— Data listing —

/-- A running command that is no DESCRIBE of a registered tag leaves DESC and DESC_NAME alone. -/
theorem State.runCommand_keeps_desc {s t : State} (h : s.runCommand = .next t) (hn : ¬ DescribesRegisteredTag s.cmd) :
    t.desc = s.desc ∧ t.descName = s.descName := by
  cases hd : decode s.cmd with
  | reject r => cases (State.runCommand_of_reject hd).symm.trans h; exact ⟨rfl, rfl⟩
  | instr i =>
    have hi : ¬ ∃ n ≤ 10, i = .describe n := fun ⟨n, hle, hi⟩ => hn ⟨n, hle, by rw [hd, hi]⟩
    have hchg := (exec_result_changes ((State.runCommand_of_instr hd).symm.trans h)).2
    exact ⟨by_contra fun hne => hi (hchg (.inl hne)).1, by_contra fun hne => hi (hchg (.inr hne)).1⟩

/-! ## What a descriptor word reads back as (10_state.md R30, 40_descriptor_table.md R101) -/

/-- A number below 2 read as a bit is the bit it came from. -/
theorem getLsbD_eq_of_div_mod {w : Word} {i : Nat} {b : Bool} (h : w.toNat / 2 ^ i % 2 = b.toNat) : w.getLsbD i = b := by
  rw [BitVec.getLsbD, Nat.testBit_eq_decide_div_mod_eq, h]
  cases b <;> rfl

/-- The fields of a row that fits read back at their places, and bit 11 is 0. -/
theorem encodeDesc_fields {d : Descriptor} (h : d.Fits) :
    ((encodeDesc d).extractLsb' 0 4).toNat = d.depth ∧ ((encodeDesc d).extractLsb' 4 3).toNat = d.ncomp
      ∧ ((encodeDesc d).extractLsb' 7 1).toNat = d.subsamp.code ∧ ((encodeDesc d).extractLsb' 8 2).toNat = d.endian.code
      ∧ (encodeDesc d).getLsbD 10 = d.impl ∧ (encodeDesc d).getLsbD 11 = false
      ∧ ((encodeDesc d).extractLsb' 12 4).toNat = d.order.code ∧ ((encodeDesc d).extractLsb' 16 8).toNat = d.groupPixels
      ∧ ((encodeDesc d).extractLsb' 24 8).toNat = d.groupBytes := by
  have hsum := encodeDesc_toNat h
  obtain ⟨hdepth, hncomp, hgp, hgb⟩ := h
  have hsubsamp := d.subsamp.code_lt
  have hendian := d.endian.code_lt
  have horder := d.order.code_lt
  have himpl := Bool.toNat_lt d.impl
  simp only [BitVec.extractLsb'_toNat, Nat.shiftRight_eq_div_pow]
  have hbit11 : (encodeDesc d).getLsbD 11 = false := getLsbD_eq_of_div_mod (by rw [Bool.toNat_false]; omega)
  refine ⟨?_, ?_, ?_, ?_, getLsbD_eq_of_div_mod ?_, hbit11, ?_, ?_, ?_⟩ <;> omega

/-- The tags with a group function are those the table marks implemented (R111). -/
theorem impl_iff_groupFunction (c : Parameters) (tag : Tag) :
    (descRead tag).impl = true ↔ (groupFunction c tag).isSome = true := by
  cases tag <;> simp [descRead, groupFunction]

/-- Settles O27: every row of the table fits its fields. -/
theorem descriptorFieldsReadBackFromDesc : Obligations.DescriptorFieldsReadBackFromDesc := by
  intro c tag
  obtain ⟨hdepth, hncomp, hsubsamp, hendian, himpl, hbit11, horder, hgp, hgb⟩ := encodeDesc_fields (descRead_fits tag)
  exact ⟨hdepth, hncomp, hsubsamp, hendian, himpl, hbit11, horder, hgp, hgb,
    by rw [himpl]; exact impl_iff_groupFunction c tag⟩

— Prompt —
Begin at the line that has "t.desc = s.desc" in the entries above; stop after the line that has "have himpl := Bool.toNat_lt d.impl". Transcribe exactly those lines and no others.

— Exercise output —
    t.desc = s.desc ∧ t.descName = s.descName := by
  cases hd : decode s.cmd with
  | reject r => cases (State.runCommand_of_reject hd).symm.trans h; exact ⟨rfl, rfl⟩
  | instr i =>
    have hi : ¬ ∃ n ≤ 10, i = .describe n := fun ⟨n, hle, hi⟩ => hn ⟨n, hle, by rw [hd, hi]⟩
    have hchg := (exec_result_changes ((State.runCommand_of_instr hd).symm.trans h)).2
    exact ⟨by_contra fun hne => hi (hchg (.inl hne)).1, by_contra fun hne => hi (hchg (.inr hne)).1⟩

/-! ## What a descriptor word reads back as (10_state.md R30, 40_descriptor_table.md R101) -/

/-- A number below 2 read as a bit is the bit it came from. -/
theorem getLsbD_eq_of_div_mod {w : Word} {i : Nat} {b : Bool} (h : w.toNat / 2 ^ i % 2 = b.toNat) : w.getLsbD i = b := by
  rw [BitVec.getLsbD, Nat.testBit_eq_decide_div_mod_eq, h]
  cases b <;> rfl

/-- The fields of a row that fits read back at their places, and bit 11 is 0. -/
theorem encodeDesc_fields {d : Descriptor} (h : d.Fits) :
    ((encodeDesc d).extractLsb' 0 4).toNat = d.depth ∧ ((encodeDesc d).extractLsb' 4 3).toNat = d.ncomp
      ∧ ((encodeDesc d).extractLsb' 7 1).toNat = d.subsamp.code ∧ ((encodeDesc d).extractLsb' 8 2).toNat = d.endian.code
      ∧ (encodeDesc d).getLsbD 10 = d.impl ∧ (encodeDesc d).getLsbD 11 = false
      ∧ ((encodeDesc d).extractLsb' 12 4).toNat = d.order.code ∧ ((encodeDesc d).extractLsb' 16 8).toNat = d.groupPixels
      ∧ ((encodeDesc d).extractLsb' 24 8).toNat = d.groupBytes := by
  have hsum := encodeDesc_toNat h
  obtain ⟨hdepth, hncomp, hgp, hgb⟩ := h
  have hsubsamp := d.subsamp.code_lt
  have hendian := d.endian.code_lt
  have horder := d.order.code_lt
  have himpl := Bool.toNat_lt d.impl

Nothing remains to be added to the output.